In its opening brief in support of summary judgment, GE also argued that the warnings were adequate as a matter of law. (Def.'s Opening Br. (dkt. #38) 5 (citing Kurer v. Parke, Davis Co., 272 Wis. 2d 390, 409 (Ct. App. 2004)).) GE seemingly abandons this argument in its reply, focusing instead on causation. (Def.'s Reply (dkt. #48) 5.) Regardless, the question of whether the warning is adequate is a question for the jury. Michaels, 411 F. Supp. 2d at 1004 (citing Schuh v. Fox River Tractor Co., 63 Wis. 2d 728, 739, 218 N.W.2d 279, 285 (1974)). Fact issues remain as to whether the warning adequately disclosed (1) the danger associated with not enclosing the lamp, (2) the likelihood of a rupture, and (3) the risks of rupture.
B. Negligence
Under Wisconsin law of products liability, there may be recovery for the negligent design of a product, even though the product is not unreasonably dangerous. Insolia, 216 F.3d at 605. A negligence claim concerns whether the defendant could have come up with a less dangerous design, an issue immaterial under a strict liability theory. Komanekin v. Inland Truck Parts, 819 F. Supp. 802 (E.D. Wis. 1993). In order to demonstrate a negligent design, Sub-Zero must demonstrate:
1) a duty of care on the part of GE;
2) a breach of that duty;
3) a causal connection between the conduct and the injury; and
4) an actual loss or damage as a result of the injury.Green, 2001 WI 109 ¶ 55.

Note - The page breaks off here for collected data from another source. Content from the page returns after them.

/-- No access moves a pad: only actions do (00_scope.md R12). -/
theorem access_pads {s u : State} (h : s.access = .next u) : u.pads = s.pads := by
  obtain ⟨-, -, -, rfl⟩ | ⟨-, -, hpads⟩ := access_begins_or_keeps h
  · exact State.begin_pads s
  · exact hpads

/-! ### A step by BUSY -/

/-- What a step can do: reset; with BUSY = 1, the sequencer's cycle beside the access's error bits and CONFIG; with BUSY = 0, the
access alone. -/
theorem step_cases_by_busy {s t : State} (h : step s = .next t) :
    (s.pins.rstN = false ∧ t = s.endCycle none s.resetBlock) ∨
    (s.pins.rstN = true ∧ s.busy = true ∧ t = s.endCycle s.readData
      { s.seqCycle with errors := accessErrors s.pins s.errors, config := accessConfig s.pins s.config }) ∨
    (s.pins.rstN = true ∧ s.busy = false ∧ ∃ u, s.access = .next u ∧ t = s.endCycle s.readData u) := by
  rcases step_cases h with hreset | ⟨hr, u, hu, ht⟩
  · exact .inl hreset
  · rcases hb : s.busy with _ | _
    · exact .inr (.inr ⟨hr, rfl, u, hu, by simpa [hb] using ht⟩)
    · rw [step_busy hr hb] at h
      cases h
      exact .inr (.inl ⟨hr, rfl, rfl⟩)

/-- The end of a cycle leaves BUSY. -/
@[simp] theorem endCycle_busy (s : State) (read : Option Word) (t : State) : (s.endCycle read t).busy = t.busy := rfl

/-! ### The sequencer's cycle in a state of the invariant -/

theorem actionsDuration_eq_zero_iff (acts : List Action) : actionsDuration acts = 0 ↔ acts = [] := by
  cases acts with
  | nil => simp
  | cons a rest =>
    have := duration_pos a
    simp only [actionsDuration_cons, reduceCtorEq, iff_false]
    omega

/-- A busy block of the invariant has a current action, which completes in its last cycle; a wait that is not in its last cycle
counts down. -/
theorem seqCycle_cases_of_inv {s : State} (hinv : s.Inv) (hb : s.busy = true) :
    ∃ a, s.current = some a ∧
      ((a.cyclesLeft s.waitCount = 1 ∧ s.seqCycle = s.complete a) ∨
       (1 < a.cyclesLeft s.waitCount ∧ (∃ d, a = .wait d) ∧ s.seqCycle = { s with waitCount := s.waitCount - 1 })) := by
  rcases seqCycle_cases s with ⟨hc, -⟩ | ⟨a, hc, hw, hseq⟩ | ⟨a, hc, hw, hseq⟩
  · obtain ⟨hq, hrep, -⟩ := hinv.idle hc
    simp [State.busy, hc, hq, hrep] at hb
  · refine ⟨a, hc, .inl ⟨?_, hseq⟩⟩
    cases a with
    | wait d => exact le_antisymm hw ((hinv.waits _ hc).1 d rfl).1
    | _ => rfl
  · refine ⟨a, hc, .inr ?_⟩
    cases a with
    | wait d => exact ⟨hw, ⟨d, rfl⟩, hseq⟩
    | _ =>
      have := (hinv.waits _ hc).2 (by simp)
      omega

/-- The sequencer is idle after the next action's start exactly where nothing was left to start. -/
theorem advance_busy_eq_false_iff (s : State) : s.advance.busy = false ↔ s.queue = [] ∧ s.repeatLeft = 0 := by
  rw [busy_eq_false_iff, pending_advance]
  cases s.repeatLeft <;> simp [List.replicate_succ, busWrite_ne_nil]

/-- STATE after an action completes: CLOSE's AllLow tears down, and the last action of INIT's queue ends INITIALIZING
(10_state.md R24). -/
theorem complete_initState (a : Action) (s : State) :
    (s.complete a).initState
      = if a = .allLow then .unconfigured
        else if s.initState = .initializing ∧ s.queue = [] ∧ s.repeatLeft = 0 then .ready else s.initState := by
  by_cases ha : a = .allLow <;> simp [State.complete, advance_busy_eq_false_iff, ha]

/-- A block that the end of INIT's queue leaves INITIALIZING is busy. -/
theorem settleInit_busy_of_initializing {s : State} (h : s.settleInit.initState = .initializing) :
    s.settleInit.busy = true := by
  rw [busy_settleInit]
  rcases hb : s.busy with _ | _
  · by_cases hs : s.initState = .initializing <;> simp [hb, hs] at h
  · rfl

Sub-Zero's claim based on negligent design cannot survive absent expert testimony on the first two elements — what is the nature of the duty of care and did GE breach that duty? In particular, Sub-Zero would at minimum have to establish that GE breached its duty in designing the S-rated model, which requires an understanding of the industry safety standards governing metal halide lamps and the relative safety of other models. Moreover, to the extent Sub-Zero's allegations of design defect concern the inner-workings of the lamp — and not just the lack of enclosure — the subject is of such complexity as to require expert testimony. Cedarburg Light Water, 33 Wis. 2d at 567 ("Whenever the question of negligence rests on facts or principles which would be extremely difficult for a conscientious juror to comprehend, the trial court may decline, upon motion, to permit the case to go to the jury in the absence of expert testimony on the negligence issue."). Since the court struck as untimely Sub-Zero's only proffered expert opining on these very issues, the court grants GE's summary judgment motion as to the negligence claim.
A permissible inference of negligence under the doctrine of res ipsa loquitur may apply to the facts at issue here. See generally Lambrecht v. Estate of Kaczmarczyk, 2001 WI 25, ¶¶ 33-24, 241 Wis. 2d 804, 623 N.W.2d 751. But Sub-Zero makes no such argument, and the court declines to develop such an argument for plaintiffs.
ORDER
IT IS ORDERED that:
1) defendant General Electric Company's motion for summary judgment (dkt. #37) is GRANTED; and
2) the clerk of court is directed to enter judgment in favor of defendants and close this case.